Seúl despide al Papa Francisco con una misa solemne en la Catedral de Myeongdong

Seúl Papa

Este jueves, la Catedral de Myeongdong, en el corazón de Seúl, fue escenario de una emotiva misa en memoria del Papa Francisco. En medio de un ambiente de recogimiento y dolor, miles de fieles se congregaron para rendir homenaje a un líder espiritual que dejó una profunda huella en Corea del Sur y más allá. La ceremonia fue presidida por el arzobispo Peter Chung Soon-taick, quien expresó la conmoción y tristeza provocadas por la repentina muerte del pontífice.

Durante la misa, Chung subrayó la esperanza cristiana de la vida eterna, asegurando que el Papa Francisco, fiel a su fe hasta el final, ahora reposa en la gloria de la resurrección. Al reflexionar sobre su legado, el arzobispo destacó cómo el Papa transformó la Iglesia en un espacio de misericordia y sanación, abierto a todos sin distinción.

La relación entre Francisco y Seúl fue un eje central del homenaje. Su visita de cinco días en 2014 marcó un momento clave, no solo por el simbolismo de haber elegido ese país como primer destino en Asia, sino también por su cercanía con los más vulnerables. Durante aquel viaje, el Papa se reunió con personas con discapacidad y con las conocidas como “mujeres de consuelo”, víctimas de la esclavitud sexual durante la ocupación japonesa. Su gesto de humildad y escucha dejó una marca indeleble en la memoria colectiva del país.

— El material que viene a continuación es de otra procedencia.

-- ==== Sys2Proof/Machine/BitOps.lean ====
section
/-! DEFINITION. The unit *BitOps* of 40_functional_units.md, R130 to R134. -/

namespace Sys2Proof.Machine

/-- `bits(w, hi, lo)`, R130: the unsigned value of bits `hi` down to `lo`. -/
def bits (w : Word) (hi lo : Nat) : Nat := w.toNat / 2 ^ lo % 2 ^ (hi + 1 - lo)

/-- `bit(w, n)`, R130. -/
def bit (w : Word) (n : Nat) : Nat := bits w n n

/-- The number of set bits among the low `k` bits of `w`. -/
def bitcountBelow {n : Nat} (w : BitVec n) : Nat → Nat
  | 0 => 0
  | k + 1 => bitcountBelow w k + (if w.getLsbD k then 1 else 0)

/-- `bitcount(w)`, R131. -/
def bitcount {n : Nat} (w : BitVec n) : Nat := bitcountBelow w n

/-- `sext_8`, R132. -/
def sext8 (v : Word) : Word := (v.setWidth 8).signExtend 32

/-- `sext_16`, R132. -/
def sext16 (v : Word) : Word := (v.setWidth 16).signExtend 32

/-- `zext_8`, R133. -/
def zext8 (v : Word) : Word := (v.setWidth 8).setWidth 32

/-- `zext_16`, R133. -/
def zext16 (v : Word) : Word := (v.setWidth 16).setWidth 32

/-- `align(a, 4)`, R134: rounds down to a multiple of 4. -/
def align4 (a : Word) : Word := a - a % 4#32

end Sys2Proof.Machine
end

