-- ==== Sys2Proof/Machine/Ops.lean ====
section
/-! DEFINITION. The named operations over State: register and status-register access (R20 to R36), the endings of an invocation (R420 to
R424), the exception return (R386), the memory port (R60 to R71), the loops of the block transfers (R291) and the coprocessor hooks (R322). -/

namespace Sys2Proof.Machine

/-- What a meaning answers. -/
abbrev Out := Host.Outcome State Fault Refusal

/-! ### Registers -/

/-- The current mode, R31. An illegal mode field, which `step` refuses, acts as User (log 26). -/
def State.mode (s : State) : Mode := (modeOfBits (modeField s.cpsr)).getD .usr

/-- A physical register. -/
def State.reg (s : State) (p : PReg) : Word := s.regs[pregIdx p]

/-- Write a physical register. -/
def State.setReg (s : State) (p : PReg) (v : Word) : State := { s with regs := s.regs.set (pregIdx p).val v (pregIdx p).isLt }

/-- `xm[m, i]`, R23; index 15 reads `pc + 8`, R27. -/
def State.xm (s : State) (m : Mode) (n : RegIdx) : Word :=
  match bank m n with
  | some p => s.reg p
  | none => s.pc + 8#32

/-- `xm[m, i] <- v`, R23. No rule writes index 15 this way (R22; log 24). -/
def State.setXm (s : State) (m : Mode) (n : RegIdx) (v : Word) : State :=
  match bank m n with
  | some p => s.setReg p v
  | none => s

/-- `x[i]`, R22, R27. -/
def State.x (s : State) (n : RegIdx) : Word := s.xm s.mode n

/-- `x[i] <- v`, R22. -/
def State.setX (s : State) (n : RegIdx) (v : Word) : State := s.setXm s.mode n v

/-- `x[Rn] <- v` when the write-back flag is set (step 7 of R221). -/
def State.writeBack (s : State) (wback : Bool) (rn : RegIdx) (v : Word) : State := if wback then s.setX rn v else s

/-! ### Status registers -/

/-- The N flag, bit 31 (R30). -/
def flagN (psr : Word) : Bool := psr.getLsbD 31

/-- The Z flag, bit 30 (R30). -/
def flagZ (psr : Word) : Bool := psr.getLsbD 30

/-- The C flag, bit 29 (R30). -/
def flagC (psr : Word) : Bool := psr.getLsbD 29

/-- The V flag, bit 28 (R30). -/
def flagV (psr : Word) : Bool := psr.getLsbD 28

/-- A status value with new N, Z, C and V; bits 27:0 stay (R182). -/
def withFlags (psr : Word) (n z c v : Bool) : Word :=
  BitVec.ofBool n ++ BitVec.ofBool z ++ BitVec.ofBool c ++ BitVec.ofBool v ++ psr.extractLsb' 0 28

/-- `(old & ~mask) | (value & mask)`, R33, R35. -/
def mergeBits (old value mask : Word) : Word := (old &&& ~~~mask) ||| (value &&& mask)

/-- The bits of the CPSR that a User-mode write can change, R33. -/
def userWriteMask : Word := 0xF80F0000#32

/-- `CpsrUpdate(value, mask)`, R33: none when the new mode field would be illegal, before anything is written. -/
def State.cpsrUpdate (s : State) (value mask : Word) : Option State :=
  let m := if s.mode = .usr then mask &&& userWriteMask else mask
  let new := mergeBits s.cpsr value m
  if legalMode new then some { s with cpsr := new } else none

/-- The SPSR of a mode, R35; none where `HasSpsr` is false. -/
def State.spsrOf (s : State) : Mode → Option Word
  | .usr => none
  | .sys => none
  | .fiq => some s.spsr.fiq
  | .irq => some s.spsr.irq
  | .svc => some s.spsr.svc
  | .abt => some s.spsr.abt
  | .und => some s.spsr.und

Más allá de la comunidad católica, el pontífice fue visto por muchos surcoreanos como un símbolo de compasión sincera y compromiso con los derechos humanos. Su elección de Corea del Sur como sede de la Jornada Mundial de la Juventud 2027 reforzó esa conexión especial con el país, convirtiéndolo en el segundo de Asia en acoger el evento, tras Filipinas en 1995.

Durante la ceremonia, se proyectó un video que repasó la vida y misión del Papa, poniendo en primer plano su dedicación a la fe, la justicia social y la dignidad humana. Las imágenes emocionaron a los presentes, en un acto que no solo buscó despedir al pontífice, sino también celebrar el ejemplo que dejó.

Hasta la noche del miércoles, cerca de 10.000 personas habían pasado por el altar funerario instalado en la catedral, demostrando el impacto profundo que su figura tuvo en la sociedad surcoreana.